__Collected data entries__

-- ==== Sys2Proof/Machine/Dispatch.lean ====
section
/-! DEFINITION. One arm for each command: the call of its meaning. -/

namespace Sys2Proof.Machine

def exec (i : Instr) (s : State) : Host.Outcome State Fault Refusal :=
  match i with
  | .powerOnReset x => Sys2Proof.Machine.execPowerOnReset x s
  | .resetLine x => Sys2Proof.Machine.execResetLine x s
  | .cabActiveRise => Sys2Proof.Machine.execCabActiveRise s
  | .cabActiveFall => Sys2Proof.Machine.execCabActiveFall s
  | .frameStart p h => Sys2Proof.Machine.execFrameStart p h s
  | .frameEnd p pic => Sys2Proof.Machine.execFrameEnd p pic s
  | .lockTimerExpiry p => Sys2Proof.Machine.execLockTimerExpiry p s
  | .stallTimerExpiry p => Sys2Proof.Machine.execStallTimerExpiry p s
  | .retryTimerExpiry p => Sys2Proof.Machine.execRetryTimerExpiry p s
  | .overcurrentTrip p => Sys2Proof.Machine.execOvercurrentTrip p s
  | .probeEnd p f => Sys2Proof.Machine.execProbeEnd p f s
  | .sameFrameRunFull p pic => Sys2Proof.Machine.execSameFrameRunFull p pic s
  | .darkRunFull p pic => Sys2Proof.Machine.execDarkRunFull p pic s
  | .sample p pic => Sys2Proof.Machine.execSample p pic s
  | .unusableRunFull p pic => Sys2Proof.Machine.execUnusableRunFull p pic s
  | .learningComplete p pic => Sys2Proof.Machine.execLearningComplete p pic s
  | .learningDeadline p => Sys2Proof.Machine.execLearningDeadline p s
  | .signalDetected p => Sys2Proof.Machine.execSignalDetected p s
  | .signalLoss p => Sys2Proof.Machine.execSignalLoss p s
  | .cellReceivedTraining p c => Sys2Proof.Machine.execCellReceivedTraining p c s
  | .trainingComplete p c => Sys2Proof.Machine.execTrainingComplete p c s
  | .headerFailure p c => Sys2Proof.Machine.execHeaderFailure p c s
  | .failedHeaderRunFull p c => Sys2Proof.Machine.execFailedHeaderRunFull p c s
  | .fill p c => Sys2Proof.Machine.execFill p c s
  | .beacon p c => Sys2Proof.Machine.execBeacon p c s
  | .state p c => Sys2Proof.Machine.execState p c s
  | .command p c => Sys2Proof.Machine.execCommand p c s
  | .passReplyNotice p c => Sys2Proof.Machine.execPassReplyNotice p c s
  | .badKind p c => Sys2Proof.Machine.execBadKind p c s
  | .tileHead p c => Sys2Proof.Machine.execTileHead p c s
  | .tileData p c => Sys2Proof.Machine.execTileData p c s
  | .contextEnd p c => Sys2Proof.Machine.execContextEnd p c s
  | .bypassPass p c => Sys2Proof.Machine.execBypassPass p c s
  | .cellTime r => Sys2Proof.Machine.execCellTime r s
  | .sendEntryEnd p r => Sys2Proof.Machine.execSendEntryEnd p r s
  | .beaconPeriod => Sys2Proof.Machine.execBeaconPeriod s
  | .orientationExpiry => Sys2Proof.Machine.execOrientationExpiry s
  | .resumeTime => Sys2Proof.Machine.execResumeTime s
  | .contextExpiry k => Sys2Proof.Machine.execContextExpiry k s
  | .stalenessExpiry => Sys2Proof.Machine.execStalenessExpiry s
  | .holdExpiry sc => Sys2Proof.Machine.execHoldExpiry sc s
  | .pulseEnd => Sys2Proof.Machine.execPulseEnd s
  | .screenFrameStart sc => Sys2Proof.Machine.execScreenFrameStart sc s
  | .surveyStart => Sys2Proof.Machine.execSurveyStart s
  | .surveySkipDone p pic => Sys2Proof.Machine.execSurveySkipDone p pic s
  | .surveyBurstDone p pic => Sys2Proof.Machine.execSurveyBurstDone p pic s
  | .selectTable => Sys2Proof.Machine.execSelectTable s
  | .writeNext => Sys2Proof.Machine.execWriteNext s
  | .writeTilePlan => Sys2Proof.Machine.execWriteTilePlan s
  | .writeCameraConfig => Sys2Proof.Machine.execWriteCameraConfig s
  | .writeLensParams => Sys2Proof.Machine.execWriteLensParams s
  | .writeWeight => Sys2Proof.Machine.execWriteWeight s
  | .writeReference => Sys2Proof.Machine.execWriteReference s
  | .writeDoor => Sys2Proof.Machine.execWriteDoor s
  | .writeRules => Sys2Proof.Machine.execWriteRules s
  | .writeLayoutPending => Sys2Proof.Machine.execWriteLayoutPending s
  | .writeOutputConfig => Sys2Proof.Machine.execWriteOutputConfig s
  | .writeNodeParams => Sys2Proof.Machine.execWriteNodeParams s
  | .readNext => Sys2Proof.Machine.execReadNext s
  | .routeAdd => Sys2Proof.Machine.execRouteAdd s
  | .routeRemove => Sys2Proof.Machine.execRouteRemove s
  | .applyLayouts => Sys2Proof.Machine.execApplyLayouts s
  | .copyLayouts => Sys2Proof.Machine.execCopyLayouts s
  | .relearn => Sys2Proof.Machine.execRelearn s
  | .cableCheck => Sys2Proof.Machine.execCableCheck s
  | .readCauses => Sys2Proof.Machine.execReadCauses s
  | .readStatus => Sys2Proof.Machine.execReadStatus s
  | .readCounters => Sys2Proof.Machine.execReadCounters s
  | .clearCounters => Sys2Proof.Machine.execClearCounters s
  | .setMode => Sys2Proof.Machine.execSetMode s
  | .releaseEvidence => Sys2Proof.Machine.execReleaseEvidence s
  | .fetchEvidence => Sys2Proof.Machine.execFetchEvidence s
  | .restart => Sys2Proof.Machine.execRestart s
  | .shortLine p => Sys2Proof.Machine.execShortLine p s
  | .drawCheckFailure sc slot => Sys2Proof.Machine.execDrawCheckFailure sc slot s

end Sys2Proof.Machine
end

__THE TASK__
In the entries above, find each line with the word "command" and show it.

__ANSWER SECTION__
/-! DEFINITION. One arm for each command: the call of its meaning. -/
  | .command p c => Sys2Proof.Machine.execCommand p c s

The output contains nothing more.